Year-end Stock Count
🧮 Overview
A stock count involves physically verifying the value of inventory your business holds - typically at cost price on a specific date, such as the year-end. This ensures your accounts reflect accurate inventory values, which affects year-end profits and ultimately your tax bill.
Recommended Steps
Plan the Count 🗂
Choose a low-activity time (e.g., after hours or during a quiet period). Although year-end is common, some businesses also opt for quarterly stock counts.
Organise Tools & Space
Gather essentials: stocksheets, clipboards, pens, scales, handheld scanners, etc.
Make sure the stockroom is neat: label shelves, sort items clearly, and group large quantities for efficient counting.
Assign Roles & Method
Choose responsible and trained team members. Define counting methodology, for example, count in pairs, assign areas, and mark off completed sections with coloured pens to avoid double-counting.
Categorise & Exclude
Remove any customer-purchased items to avoid duplication. Flag damaged, obsolete, or slow-moving stock for special consideration or discount valuation.

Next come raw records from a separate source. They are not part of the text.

-- ==== Sys2Proof/Tests/Slice0.lean ====
section
/-! SUPPORT. Tests against the words, vectors and images of 95_test_vectors.md, smoke tests of the
well-formedness checks, and for each obligation with hypotheses a witness that meets them. -/

namespace Sys2Proof.Tests

open Sys2Proof.Machine

/-! ### Small states

Stacks are written top first, as `State.stack` holds them; the vectors' tables write them bottom first. -/

/-- A core of few cells. -/
def tiny : Config := { progCap := 64, stackCap := 3, globalCap := 4, heapCap := 4, vecCap := 2 }

/-- The tiny core with a program, after reset, with this stack. -/
def core (program : List Byte) (stack : List F64 := []) : State :=
  { State.resetWith tiny with
    prog := Memory.writeBytes [] 0 program, plen := program.length, stack := stack }

/-- The state after one step, if there is one. -/
def after (s : State) : Option State :=
  match step s with
  | .next t => some t
  | .fault _ | .refused _ => none

/-- What a test looks at after one step: stack, instruction pointer, cause, events. -/
def view (s : State) : Option (List F64 × Nat × Cause × List Event) :=
  (after s).map fun t => (t.stack, t.ip, t.cause, t.events)

/-- The stack after one step. -/
def stackAfter (s : State) : Option (List F64) := (after s).map State.stack

/-- The heap of section 2.8: vectors `[1.5, -2.0]` and `[0.25]`, one free cell. -/
def heap28 : VectorHeap where
  hp := 3
  vc := 2
  cells := [0x3FF8000000000000, 0xC000000000000000, 0x3FD0000000000000, 0]
  table := [{ size := 2, base := 0 }, { size := 1, base := 2 }]

/-- The image of section 2.8, byte by byte. -/
def img : List Byte :=
  [0x03, 0, 0, 0, 0x02, 0, 0, 0] ++
  [0, 0, 0, 0, 0, 0, 0xF8, 0x3F] ++ [0, 0, 0, 0, 0, 0, 0, 0xC0] ++
  [0, 0, 0, 0, 0, 0, 0xD0, 0x3F] ++ [0, 0, 0, 0, 0, 0, 0, 0] ++
  [0x02, 0, 0, 0, 0, 0, 0, 0] ++ [0x01, 0, 0, 0, 0x02, 0, 0, 0]

/-- The invariant as a test that evaluates. -/
def invCheck (s : State) : Bool :=
  s.config.WellFormed && decide (s.engine = .running ↔ s.cause = .none) && Memory.wf s.prog &&
    s.prog.all (fun c => decide (c.1 < s.plen)) && decide (s.ip ≤ s.plen ∧ s.plen ≤ s.progCap) &&
    decide (s.stack.length ≤ s.stackCap) && heapOk s.vh &&
    decide (s.prompted = true → s.engine = .running ∧
      decode s.opmap (fetchWindow s) = .insn .input 1 ∧ s.stack.length < s.stackCap)

theorem inv_of_check {s : State} (h : invCheck s = true) : Inv s := by
  simp only [invCheck, Bool.and_eq_true, decide_eq_true_eq, List.all_eq_true] at h
  obtain ⟨⟨⟨⟨⟨⟨⟨h1, h2⟩, h3⟩, h4⟩, h5⟩, h6⟩, h7⟩, h8⟩ := h
  exact ⟨h1, h2, h3, h4, h5.1, h5.2, h6, h7, h8⟩

/-- A step that is known from its view. -/
theorem step_of_after {s t : State} (h : after s = some t) : step s = .next t := by
  unfold after at h
  split at h <;> simp_all

/-! ### Well-formedness: each check refuses an ill-formed term (00_scope.md R5) -/

theorem test_wf_default : Config.default.WellFormed = true ∧ tiny.WellFormed = true := by decide
theorem test_wf_opmap_duplicate : ({ jmp := 0x00 } : OpMap).WellFormed = false := by decide
theorem test_wf_config_opmap : ({ opmap := { hload := 0x13 } } : Config).WellFormed = false := by decide
theorem test_wf_progCap : ({ progCap := 2147483643 } : Config).WellFormed = false ∧
    ({ progCap := 2147483642 } : Config).WellFormed = true := by decide
theorem test_wf_stackCap : ({ stackCap := 0 } : Config).WellFormed = false := by decide
theorem test_wf_globalCap : ({ globalCap := 2147483648 } : Config).WellFormed = false := by decide
theorem test_wf_heapCap : ({ heapCap := 0 } : Config).WellFormed = false ∧
    ({ heapCap := 2147483647 } : Config).WellFormed = true := by decide
theorem test_wf_vecCap : ({ vecCap := 0 } : Config).WellFormed = false := by decide
/-- Every operand pattern is well-formed, also one every execution rejects (30_encoding.md R107). -/
theorem test_wf_instr : (Instr.gstore (-1)).WellFormed = true := by decide

/-! ### Decoding: a word of every instruction, from the tables of 30_encoding.md R100, R106 -/

theorem test_decode_plain :
    decode .default [0x00] = .insn .halt 1 ∧ decode .default [0x02] = .insn .add 1 ∧
    decode .default [0x03] = .insn .sub 1 ∧ decode .default [0x04] = .insn .mul 1 ∧
    decode .default [0x05] = .insn .div 1 ∧ decode .default [0x06] = .insn .print 1 ∧
    decode .default [0x0A] = .insn .dot 1 ∧ decode .default [0x0B] = .insn .relu 1 ∧
    decode .default [0x0C] = .insn .gt 1 ∧ decode .default [0x0D] = .insn .lt 1 ∧
    decode .default [0x0E] = .insn .eq 1 ∧ decode .default [0x11] = .insn .rand 1 ∧
    decode .default [0x12] = .insn .input 1 ∧ decode .default [0x13] = .insn .hsave 1 ∧
    decode .default [0x14] = .insn .hload 1 := by decide

/-- Vector E14: the literal's bytes, lowest address first. -/
theorem test_decode_push : decode .default [0x01, 0x95, 0xD6, 0x26, 0xE8, 0x0B, 0x2E, 0x11, 0x3E] =
    .insn (.push 0x3E112E0BE826D695) 9 := by decide

/-- Vectors E9 to E11, C2, and the GLOAD of program P4. -/
theorem test_decode_immediate :
    decode .default [0x07, 0xFF, 0xFF, 0xFF, 0xFF] = .insn (.gstore (-1)) 5 ∧
    decode .default [0x08, 0x01, 0x00, 0x00, 0x00] = .insn (.gload 1) 5 ∧
    decode .default [0x09, 0x02, 0x01, 0x00, 0x00] = .insn (.mkvec 258) 5 ∧
    decode .default [0x0F, 0x29, 0x00, 0x00, 0x00] = .insn (.jmpf 41) 5 ∧
    decode .default [0x10, 0x00, 0x00, 0x00, 0x80] = .insn (.jmp (-2147483648)) 5 := by decide

/-- Vectors E1, E3, E4, E5, E7, E8. -/
theorem test_decode_other :
    decode .default [] = .endOfProgram ∧ decode .default [0x15] = .unknown 0x15 ∧
    decode .default [0xFF] = .unknown 0xFF ∧
    decode .default [0x01, 0, 0, 0, 0, 0, 0, 0] = .truncated .push ∧
    decode .default [0x01] = .truncated .push ∧
    decode .default [0x08, 0x03, 0x00, 0x00] = .truncated .gload := by decide

/-- Another injective map: the bytes of HALT and ADD exchanged. -/
theorem test_decode_other_map :
    decode { halt := 0x02, add := 0x00 } [0x00] = .insn .add 1 := by decide

/-- The encoder's bytes: E6 and C10. -/
theorem test_encode :
    encode .default (.push 0x4000000000000000) = [0x01, 0, 0, 0, 0, 0, 0, 0, 0x40] ∧
    encode .default (.jmp (-15)) = [0x10, 0xF1, 0xFF, 0xFF, 0xFF] := by decide

/-- Words as the opcode table numbers their bits: the first byte is bits 7:0. -/
theorem test_table_word :
    decodeTableWord 8 0x02 = some .add ∧ decodeTableWord 40 0x0000010209 = some (.mkvec 258) ∧
    decodeTableWord 72 0x400000000000000001 = some (.push 0x4000000000000000) ∧
    decodeTableWord 8 0x15 = none := by decide

/-- A placed word is the first instruction after reset (vector E6). -/
theorem test_withFetchWord :
    stackAfter (State.reset.withFetchWord 72 0x400000000000000001) = some [0x4000000000000000] := by
  decide

/-! ### Numbers: vectors A1 to A19 -/

theorem test_fadd (nan : F64) :
    fadd nan 0x3FB999999999999A 0x3FC999999999999A = 0x3FD3333333333334 ∧
    fadd nan 0x7FE1CCF385EBC8A0 0x7FE1CCF385EBC8A0 = 0x7FF0000000000000 ∧
    fadd nan 0 0x8000000000000000 = 0 ∧
    fadd nan 0x8000000000000000 0x8000000000000000 = 0x8000000000000000 ∧
    fadd nan 0x7FF0000000000000 0xFFF0000000000000 = nan ∧
    fsub nan 0x4000000000000000 0x4008000000000000 = 0xBFF0000000000000 := by
  refine ⟨?_, ?_, ?_, ?_, ?_, ?_⟩ <;> rfl

theorem test_fmul (nan : F64) :
    fmul nan 0x4000000000000000 0x4008000000000000 = 0x4018000000000000 ∧
    fmul nan 0xC000000000000000 0 = 0x8000000000000000 ∧
    fmul nan 0x0000000000000001 0x3FE0000000000000 = 0 := by
  refine ⟨?_, ?_, ?_⟩ <;> rfl

theorem test_fdiv (nan : F64) :
    fdiv nan 0x3FF0000000000000 0x4008000000000000 = 0x3FD5555555555555 ∧
    fdiv nan 0x3FF0000000000000 0x0000000000000001 = 0x7FF0000000000000 ∧
    fdiv nan 0xBFF0000000000000 0x7FF0000000000000 = 0x8000000000000000 := by
  refine ⟨?_, ?_, ?_⟩ <;> rfl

Compare & Investigate Variances 🔍
Match physical counts with electronic records. Investigate discrepancies caused by labelling errors, misplaced stock, unprocessed transactions, or miscounts. Repeat counts if needed.
Why It Matters
Accurate Financial Reporting
Ensures inventory values on your balance sheet are reliable, supporting correct profit calculation and calculation of your corporation tax. Tight control over stock is important for investors, auditors and your management team.
Control & Loss Prevention
Detects shrinkage, damage, theft, or data errors - supporting better inventory management.